-- ==== Sys2Proof/Certificates/Slice0/Obligations.lean ====
section
/-! DEFINITION. The statements for the provers. -/

open Sys2Proof Sys2Proof.Machine Sys2Proof.Claims

/-! ### Lane instructions -/

/-- R144, R151: each writes the exact result of its two operands, narrowed to the type's width; threads of other
lanes, flags other than `W.ILLMOD`, memory and every other part of the state keep their values. R144, R145, R151:
absolute value, copy, leading zeros, one bits and bit reversal. R151: B is an amount modulo the width in every type;
`sha` copies the sign, `rot` rotates left. R144, R149, R150, R152: `mad` adds vd, `sel` keeps vd where its predicate
operand reads 0, `cvt.i` narrows and extends, `bfx` and `bfi` move a field of B<15:8> bits at B<7:0>, cut at the
width. -/
def Obligations.IntegerOperations : Prop :=
  (∀ (m : Option ModW) (f : Alu),
    let ty := intTy (tyCode m)
    let ill := illTy m isLaneInt
    LaneEffect (.add m f) (wordsOf 0x000 m (.alu f)) ill true (two f ty (fun x y => x + y)) ∧
    LaneEffect (.sub m f) (wordsOf 0x001 m (.alu f)) ill true (two f ty (fun x y => x - y)) ∧
    LaneEffect (.mul m f) (wordsOf 0x002 m (.alu f)) ill true (two f ty (fun x y => x * y)) ∧
    LaneEffect (.mulh m f) (wordsOf 0x003 m (.alu f)) ill true
      (two f ty (fun x y => BitVec.ofInt 64 ((ival ty x * ival ty y) / 2 ^ fmtWidth ty))) ∧
    LaneEffect (.min m f) (wordsOf 0x008 m (.alu f)) ill true (two f ty (fun x y => if ival ty x ≤ ival ty y then x else y)) ∧
    LaneEffect (.max m f) (wordsOf 0x009 m (.alu f)) ill true (two f ty (fun x y => if ival ty x ≤ ival ty y then y else x)) ∧
    LaneEffect (.and m f) (wordsOf 0x020 m (.alu f)) ill true (two f ty (fun x y => x &&& y)) ∧
    LaneEffect (.or m f) (wordsOf 0x021 m (.alu f)) ill true (two f ty (fun x y => x ||| y)) ∧
    LaneEffect (.xor m f) (wordsOf 0x022 m (.alu f)) ill true (two f ty (fun x y => x ^^^ y)) ∧
    LaneEffect (.andn m f) (wordsOf 0x023 m (.alu f)) ill true (two f ty (fun x y => x &&& ~~~ y))) ∧
  (∀ (m : Option ModW) (f : Alu),
    let ty := intTy (tyCode m)
    let w := fmtWidth ty
    let ill := illTy m isLaneInt
    LaneEffect (.abs m f) (wordsOf 0x007 m (.alu f)) ill true (one f ty (fun x => if ival ty x < 0 then - x else x)) ∧
    LaneEffect (.mov m f) (wordsOf 0x00C m (.alu f)) ill true (one f ty (fun x => x)) ∧
    LaneEffect (.clz m f) (wordsOf 0x028 m (.alu f)) ill true
      (one f ty (fun x => BitVec.ofNat 64 ((upto w).takeWhile (fun i => !x.getLsbD (w - 1 - i))).length)) ∧
    LaneEffect (.popc m f) (wordsOf 0x029 m (.alu f)) ill true
      (one f ty (fun x => BitVec.ofNat 64 ((upto w).filter (fun i => x.getLsbD i)).length)) ∧
    LaneEffect (.brev m f) (wordsOf 0x02A m (.alu f)) ill true
      (one f ty (sized ty BitVec.reverse BitVec.reverse))) ∧
  (∀ (m : Option ModW) (f : Alu),
    let ty := intTy (tyCode m)
    let w := fmtWidth ty
    let ill := illTy m isLaneInt
    LaneEffect (.shl m f) (wordsOf 0x024 m (.alu f)) ill true (amount f ty (fun x y => x <<< (y.toNat % w))) ∧
    LaneEffect (.shr m f) (wordsOf 0x025 m (.alu f)) ill true (amount f ty (fun x y => x >>> (y.toNat % w))) ∧
    LaneEffect (.sha m f) (wordsOf 0x026 m (.alu f)) ill true
      (amount f ty (fun x y => sized ty (fun v => v.sshiftRight (y.toNat % w)) (fun v => v.sshiftRight (y.toNat % w)) x)) ∧
    LaneEffect (.rot m f) (wordsOf 0x027 m (.alu f)) ill true
      (amount f ty (fun x y => sized ty (fun v => v.rotateLeft (y.toNat % w)) (fun v => v.rotateLeft (y.toNat % w)) x))) ∧
  (∀ (m : Option ModW) (f : Alu),
    let ty := intTy (tyCode m)
    let w := fmtWidth ty
    let ill := illTy m isLaneInt
    let dst := int8Ty 12 (orDef 12 (tyCode m))
    let src := int8Ty 12 (orDef 12 (stCode m))
    let wd := if fmtWidth dst = 64 then 64 else 32
    LaneEffect (.mad m f) (wordsOf 0x004 m (.alu f)) ill true (fun l =>
      let (x, l) := l.rd f.a f.alu ty w
      let (y, l) := l.rd f.b f.blu ty w
      let (z, l) := l.rdVd f.vd false w
      l.wr f.vd f.nw w (x * y + z)) ∧
    LaneEffect (.sel m f) (wordsOf 0x00B m (.alu f)) ill true (fun l =>
      let (x, l) := l.rd f.a f.alu ty w
      let (z, l) := l.rdVd f.vd false w
      l.wr f.vd f.nw w (if predOperand l.t.p f.b.toNat then x else z)) ∧
    LaneEffect (.cvtI m f) (wordsOf 0x00D m (.alu f)) (illTy m isInt || (stCode m ≠ 31 && !isInt (stCode m))) true (fun l =>
      let (x, l) := l.rd f.a f.alu src (if fmtWidth src = 64 then 64 else 32)
      let v : BitVec (fmtWidth src) := x.setWidth (fmtWidth src)
      let y : BitVec (fmtWidth dst) := if isSigned src then v.signExtend (fmtWidth dst) else v.setWidth (fmtWidth dst)
      l.wr f.vd f.nw wd (if isSigned dst then y.signExtend 64 else y.setWidth 64)) ∧
    LaneEffect (.bfx m f) (wordsOf 0x02B m (.alu f)) ill true (amount f ty (fun x y =>
      let o := (y.extractLsb' 0 8).toNat
      let n := Nat.min (y.extractLsb' 8 8).toNat (w - o)
      if w ≤ o || n = 0 then 0
      else if isSigned ty then (x <<< (64 - o - n)).sshiftRight (64 - n) else (x <<< (64 - o - n)) >>> (64 - n))) ∧
    LaneEffect (.bfi m f) (wordsOf 0x02C m (.alu f)) ill true (fun l =>
      let (x, l) := l.rd f.a f.alu ty w
      let (y, l) := l.rd f.b f.blu 12 32
      let (z, l) := l.rdVd f.vd false w
      let o := (y.extractLsb' 0 8).toNat
      let n := Nat.min (y.extractLsb' 8 8).toNat (w - o)
      let k : W64 := (((1 : W64) <<< n) - 1) <<< o
      l.wr f.vd f.nw w (if w ≤ o then z else (z &&& ~~~ k) ||| ((x <<< o) &&& k))))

_WHAT THE EXERCISE ASKS_. Copy out only the lines from the one containing "LaneEffect (.sel m" down to the last line of the material, keeping both ends.

_EXERCISE RESPONSE_.
    LaneEffect (.sel m f) (wordsOf 0x00B m (.alu f)) ill true (fun l =>
      let (x, l) := l.rd f.a f.alu ty w
      let (z, l) := l.rdVd f.vd false w
      l.wr f.vd f.nw w (if predOperand l.t.p f.b.toNat then x else z)) ∧
    LaneEffect (.cvtI m f) (wordsOf 0x00D m (.alu f)) (illTy m isInt || (stCode m ≠ 31 && !isInt (stCode m))) true (fun l =>
      let (x, l) := l.rd f.a f.alu src (if fmtWidth src = 64 then 64 else 32)
      let v : BitVec (fmtWidth src) := x.setWidth (fmtWidth src)
      let y : BitVec (fmtWidth dst) := if isSigned src then v.signExtend (fmtWidth dst) else v.setWidth (fmtWidth dst)
      l.wr f.vd f.nw wd (if isSigned dst then y.signExtend 64 else y.setWidth 64)) ∧
    LaneEffect (.bfx m f) (wordsOf 0x02B m (.alu f)) ill true (amount f ty (fun x y =>
      let o := (y.extractLsb' 0 8).toNat
      let n := Nat.min (y.extractLsb' 8 8).toNat (w - o)
      if w ≤ o || n = 0 then 0
      else if isSigned ty then (x <<< (64 - o - n)).sshiftRight (64 - n) else (x <<< (64 - o - n)) >>> (64 - n))) ∧
    LaneEffect (.bfi m f) (wordsOf 0x02C m (.alu f)) ill true (fun l =>
      let (x, l) := l.rd f.a f.alu ty w
      let (y, l) := l.rd f.b f.blu 12 32
      let (z, l) := l.rdVd f.vd false w
      let o := (y.extractLsb' 0 8).toNat
      let n := Nat.min (y.extractLsb' 8 8).toNat (w - o)
      let k : W64 := (((1 : W64) <<< n) - 1) <<< o
      l.wr f.vd f.nw w (if w ≤ o then z else (z &&& ~~~ k) ||| ((x <<< o) &&& k))))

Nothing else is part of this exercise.